DESCRIPTION OF THE TASK: Word for word, restate the entries below from their first line through the line that contains "code).RND = s.RND := rfl".

[Dataset entries]
---+---
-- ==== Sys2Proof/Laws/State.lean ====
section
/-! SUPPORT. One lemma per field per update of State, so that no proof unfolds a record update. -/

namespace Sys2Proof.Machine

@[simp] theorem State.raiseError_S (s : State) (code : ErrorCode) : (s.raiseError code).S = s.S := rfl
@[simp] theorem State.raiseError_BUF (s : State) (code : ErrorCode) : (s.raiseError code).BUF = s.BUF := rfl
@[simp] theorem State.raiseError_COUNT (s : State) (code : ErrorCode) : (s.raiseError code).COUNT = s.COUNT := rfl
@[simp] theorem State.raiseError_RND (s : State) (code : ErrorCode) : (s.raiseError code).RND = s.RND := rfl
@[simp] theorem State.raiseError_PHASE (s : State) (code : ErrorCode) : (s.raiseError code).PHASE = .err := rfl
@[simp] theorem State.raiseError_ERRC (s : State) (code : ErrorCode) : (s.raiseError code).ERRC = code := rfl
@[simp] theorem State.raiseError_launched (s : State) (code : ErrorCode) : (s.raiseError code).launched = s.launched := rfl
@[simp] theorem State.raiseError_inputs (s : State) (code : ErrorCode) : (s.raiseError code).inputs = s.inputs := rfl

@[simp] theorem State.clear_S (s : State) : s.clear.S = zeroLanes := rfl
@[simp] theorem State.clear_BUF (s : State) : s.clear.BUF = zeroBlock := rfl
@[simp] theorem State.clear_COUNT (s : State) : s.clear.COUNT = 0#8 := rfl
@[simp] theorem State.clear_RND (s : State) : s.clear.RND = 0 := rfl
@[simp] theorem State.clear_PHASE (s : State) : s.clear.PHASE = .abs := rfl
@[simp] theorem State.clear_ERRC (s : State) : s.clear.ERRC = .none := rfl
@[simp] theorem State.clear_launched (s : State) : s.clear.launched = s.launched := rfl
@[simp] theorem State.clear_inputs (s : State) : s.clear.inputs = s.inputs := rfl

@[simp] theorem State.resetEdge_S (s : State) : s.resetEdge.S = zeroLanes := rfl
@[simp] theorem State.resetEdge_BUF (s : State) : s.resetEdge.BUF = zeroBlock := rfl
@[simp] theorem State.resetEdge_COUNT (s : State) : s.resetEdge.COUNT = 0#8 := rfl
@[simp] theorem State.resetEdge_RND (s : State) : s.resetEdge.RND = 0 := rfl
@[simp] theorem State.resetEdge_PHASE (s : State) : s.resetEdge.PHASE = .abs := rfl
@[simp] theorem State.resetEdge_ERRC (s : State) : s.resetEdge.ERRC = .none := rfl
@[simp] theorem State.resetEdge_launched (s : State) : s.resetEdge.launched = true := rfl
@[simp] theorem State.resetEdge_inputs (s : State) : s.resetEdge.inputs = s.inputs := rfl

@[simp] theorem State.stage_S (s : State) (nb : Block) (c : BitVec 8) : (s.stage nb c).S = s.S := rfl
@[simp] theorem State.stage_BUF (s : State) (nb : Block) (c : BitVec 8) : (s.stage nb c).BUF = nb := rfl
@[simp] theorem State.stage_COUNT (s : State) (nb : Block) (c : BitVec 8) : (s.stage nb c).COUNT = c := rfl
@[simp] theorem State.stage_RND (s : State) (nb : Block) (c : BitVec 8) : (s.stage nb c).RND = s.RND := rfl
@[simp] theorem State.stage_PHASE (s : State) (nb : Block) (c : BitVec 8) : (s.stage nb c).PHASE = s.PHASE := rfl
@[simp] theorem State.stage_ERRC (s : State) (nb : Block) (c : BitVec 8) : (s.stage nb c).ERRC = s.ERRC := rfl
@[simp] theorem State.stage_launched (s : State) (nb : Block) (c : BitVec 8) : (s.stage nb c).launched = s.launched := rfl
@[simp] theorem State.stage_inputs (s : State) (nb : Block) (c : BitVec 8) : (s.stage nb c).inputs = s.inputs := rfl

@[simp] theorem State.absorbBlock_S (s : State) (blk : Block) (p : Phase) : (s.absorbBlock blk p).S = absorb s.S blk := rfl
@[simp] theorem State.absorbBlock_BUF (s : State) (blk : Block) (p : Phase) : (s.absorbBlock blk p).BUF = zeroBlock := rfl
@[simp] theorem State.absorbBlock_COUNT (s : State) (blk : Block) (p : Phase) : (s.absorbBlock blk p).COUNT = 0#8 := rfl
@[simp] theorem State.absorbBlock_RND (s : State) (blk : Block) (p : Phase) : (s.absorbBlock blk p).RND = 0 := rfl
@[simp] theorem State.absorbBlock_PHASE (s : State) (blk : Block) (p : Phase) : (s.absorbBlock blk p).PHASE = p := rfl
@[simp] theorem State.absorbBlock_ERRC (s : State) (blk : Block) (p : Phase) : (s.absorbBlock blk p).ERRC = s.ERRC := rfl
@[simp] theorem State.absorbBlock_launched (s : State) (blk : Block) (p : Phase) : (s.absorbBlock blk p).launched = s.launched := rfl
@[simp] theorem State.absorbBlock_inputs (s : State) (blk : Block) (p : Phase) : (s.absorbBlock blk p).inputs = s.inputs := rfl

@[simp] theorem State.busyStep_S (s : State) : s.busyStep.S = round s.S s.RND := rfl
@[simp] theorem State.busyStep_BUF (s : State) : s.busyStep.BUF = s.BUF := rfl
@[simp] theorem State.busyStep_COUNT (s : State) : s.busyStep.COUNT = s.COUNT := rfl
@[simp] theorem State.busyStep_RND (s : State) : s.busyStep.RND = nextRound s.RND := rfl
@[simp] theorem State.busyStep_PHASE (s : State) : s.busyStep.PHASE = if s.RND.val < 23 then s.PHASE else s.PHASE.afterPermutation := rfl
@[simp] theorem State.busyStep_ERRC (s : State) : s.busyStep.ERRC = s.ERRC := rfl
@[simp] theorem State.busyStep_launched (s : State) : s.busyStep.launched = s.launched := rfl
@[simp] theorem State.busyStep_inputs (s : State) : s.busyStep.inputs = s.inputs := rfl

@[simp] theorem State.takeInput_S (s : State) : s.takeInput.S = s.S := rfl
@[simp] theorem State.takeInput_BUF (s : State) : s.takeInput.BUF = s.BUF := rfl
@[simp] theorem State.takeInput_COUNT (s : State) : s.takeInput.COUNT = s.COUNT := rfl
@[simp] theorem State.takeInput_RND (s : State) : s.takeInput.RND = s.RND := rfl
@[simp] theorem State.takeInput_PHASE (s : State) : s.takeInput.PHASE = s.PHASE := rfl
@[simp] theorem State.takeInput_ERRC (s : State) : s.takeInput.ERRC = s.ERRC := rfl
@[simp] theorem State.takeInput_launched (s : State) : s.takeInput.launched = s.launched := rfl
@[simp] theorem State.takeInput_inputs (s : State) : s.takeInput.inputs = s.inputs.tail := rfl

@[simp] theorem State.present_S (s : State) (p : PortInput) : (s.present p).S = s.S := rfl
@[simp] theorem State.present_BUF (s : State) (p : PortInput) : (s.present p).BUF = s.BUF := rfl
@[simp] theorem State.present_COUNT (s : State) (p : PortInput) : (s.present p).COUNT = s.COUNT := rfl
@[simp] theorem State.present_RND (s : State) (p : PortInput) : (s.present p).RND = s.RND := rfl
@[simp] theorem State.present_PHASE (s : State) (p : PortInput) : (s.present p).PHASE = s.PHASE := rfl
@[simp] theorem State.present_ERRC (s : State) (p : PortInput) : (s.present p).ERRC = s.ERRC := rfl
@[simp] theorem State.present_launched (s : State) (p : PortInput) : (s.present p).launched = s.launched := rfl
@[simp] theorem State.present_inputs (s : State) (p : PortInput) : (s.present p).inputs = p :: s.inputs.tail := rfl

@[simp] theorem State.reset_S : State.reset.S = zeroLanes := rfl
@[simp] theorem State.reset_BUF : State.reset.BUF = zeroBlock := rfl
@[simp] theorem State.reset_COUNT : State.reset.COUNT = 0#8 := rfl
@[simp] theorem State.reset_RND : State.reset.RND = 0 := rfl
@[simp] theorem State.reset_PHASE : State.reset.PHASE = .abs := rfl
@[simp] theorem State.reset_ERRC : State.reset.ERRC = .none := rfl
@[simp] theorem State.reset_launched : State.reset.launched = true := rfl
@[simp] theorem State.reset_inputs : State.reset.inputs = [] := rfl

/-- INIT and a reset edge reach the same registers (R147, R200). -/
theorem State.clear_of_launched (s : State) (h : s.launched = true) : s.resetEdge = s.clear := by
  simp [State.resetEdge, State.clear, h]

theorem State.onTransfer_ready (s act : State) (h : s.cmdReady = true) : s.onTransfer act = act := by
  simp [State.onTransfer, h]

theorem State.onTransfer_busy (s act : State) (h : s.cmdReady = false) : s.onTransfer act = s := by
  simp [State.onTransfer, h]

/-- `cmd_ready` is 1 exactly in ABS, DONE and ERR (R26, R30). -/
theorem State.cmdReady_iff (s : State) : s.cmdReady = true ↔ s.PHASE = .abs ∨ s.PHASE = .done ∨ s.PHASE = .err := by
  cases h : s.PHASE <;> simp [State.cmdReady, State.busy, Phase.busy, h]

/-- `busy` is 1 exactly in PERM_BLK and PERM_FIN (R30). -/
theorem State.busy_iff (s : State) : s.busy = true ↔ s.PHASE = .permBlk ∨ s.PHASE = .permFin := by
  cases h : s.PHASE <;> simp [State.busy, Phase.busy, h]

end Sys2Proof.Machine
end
---+---
REPLY TO THE TASK:
-- ==== Sys2Proof/Laws/State.lean ====
section
/-! SUPPORT. One lemma per field per update of State, so that no proof unfolds a record update. -/

namespace Sys2Proof.Machine

@[simp] theorem State.raiseError_S (s : State) (code : ErrorCode) : (s.raiseError code).S = s.S := rfl
@[simp] theorem State.raiseError_BUF (s : State) (code : ErrorCode) : (s.raiseError code).BUF = s.BUF := rfl
@[simp] theorem State.raiseError_COUNT (s : State) (code : ErrorCode) : (s.raiseError code).COUNT = s.COUNT := rfl
@[simp] theorem State.raiseError_RND (s : State) (code : ErrorCode) : (s.raiseError code).RND = s.RND := rfl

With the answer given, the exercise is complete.